What to produce:
From the line containing "of R305. -/" to the last line of the records, please reproduce every line exactly and nothing more.

Entries shown:
-- ==== Sys2Proof/WellFormed.lean ====
section
/-! DEFINITION. The static field rules that the code scanner applies to one slot (R130, Table 07.23): operand and
destination codes, slice specs, type codes, immediates. Rules over a whole bundle (ports, masks, streams, tree) are in
Machine/Scan.lean. An event has no encoding and no field rule. -/

namespace Sys2Proof

/-- Legal operand codes (Table 07.5). -/
def opOk (c : Code7) : Bool := decide (c.toNat ≤ 0x66) || (decide (0x68 ≤ c.toNat) && decide (c.toNat ≤ 0x6F))
/-- Legal destination codes (Table 07.6). -/
def dstOk (c : Code7) : Bool := decide (c.toNat ≤ 0x47) || c == 0x7F#7
/-- An s-register code: the destinations of LDH, AMO and AMOC (R124). -/
def sReg (c : Code7) : Bool := decide (c.toNat < 0x40)
/-- Direction field of a slice spec (Table 07.10). -/
def specDir (s : Spec) : Nat := s.toNat / 32 % 4
/-- A legal slice spec: a whole-register spec has index 0 (R114). -/
def specOk (s : Spec) : Bool := specDir s != 3 || decide (s.toNat / 128 = 0)
/-- A row, column or diagonal spec (R208, R276). -/
def partSpec (s : Spec) : Bool := specDir s != 3
/-- A row spec (R292, R293). -/
def rowSpec (s : Spec) : Bool := specDir s == 0
/-- VMOV: both specs whole or neither (R276). -/
def movOk (d a : Spec) : Bool := specOk d && specOk a && ((specDir d == 3) == (specDir a == 3))
/-- Scope codes 1 to 5 (Table 13.6). -/
def scopeOk (s : BitVec 3) : Bool := decide (1 ≤ s.toNat) && decide (s.toNat ≤ 5)
/-- A type code among those listed. -/
def tyIn (t : TypeCode) (l : List Nat) : Bool := l.contains t.toNat
/-- bits(T) (Table 07.16), with MXI6 held in 8 bits. -/
def typeBits (t : TypeCode) : Nat :=
  match t.toNat with
  | 0 | 6 | 7 => 32
  | 1 | 2 | 8 | 9 => 16
  | 5 | 14 => 4
  | _ => 8
/-- Legal VCVT type pairs and parts (R283). -/
def cvtOk (d s : TypeCode) (p : BitVec 3) : Bool :=
  ((d == 0#4 && decide (s.toNat ≤ 11)) || (s == 0#4 && decide (d.toNat ≤ 11))) &&
  (if typeBits d < typeBits s then decide (p.toNat < typeBits s / typeBits d)
   else if typeBits s < typeBits d then decide (p.toNat < typeBits d / typeBits s)
   else p == 0#3)
/-- Legal array type pairs and their MX bit (Table 19.5). -/
def pairOk (a b : TypeCode) (mx : BitVec 1) : Bool :=
  (tyIn a [3, 4, 5] && tyIn b [3, 4, 5]) || (tyIn a [12, 13, 14] && tyIn b [12, 13, 14] && mx == 1#1) ||
  (a == 1#4 && b == 1#4 && mx == 0#1) || (a == 2#4 && b == 2#4 && mx == 0#1)
/-- Types of chain operands (R306). -/
def chainTy (t : TypeCode) : Bool := tyIn t [1, 2, 3, 4, 5]
/-- SCLSRC rules of R305. -/
def sclOk (mx scl : BitVec 1) (a b : BitVec 4) : Bool := if scl == 1#1 then mx == 1#1 else a == 0#4 && b == 0#4
/-- Buffer numbers of BGIVE and BTAKE (Table 13.4). -/
def bufOk (b : BitVec 7) : Bool := b != 0#7 && decide (b.toNat ≤ 95)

Task response:
/-- SCLSRC rules of R305. -/
def sclOk (mx scl : BitVec 1) (a b : BitVec 4) : Bool := if scl == 1#1 then mx == 1#1 else a == 0#4 && b == 0#4
/-- Buffer numbers of BGIVE and BTAKE (Table 13.4). -/
def bufOk (b : BitVec 7) : Bool := b != 0#7 && decide (b.toNat ≤ 95)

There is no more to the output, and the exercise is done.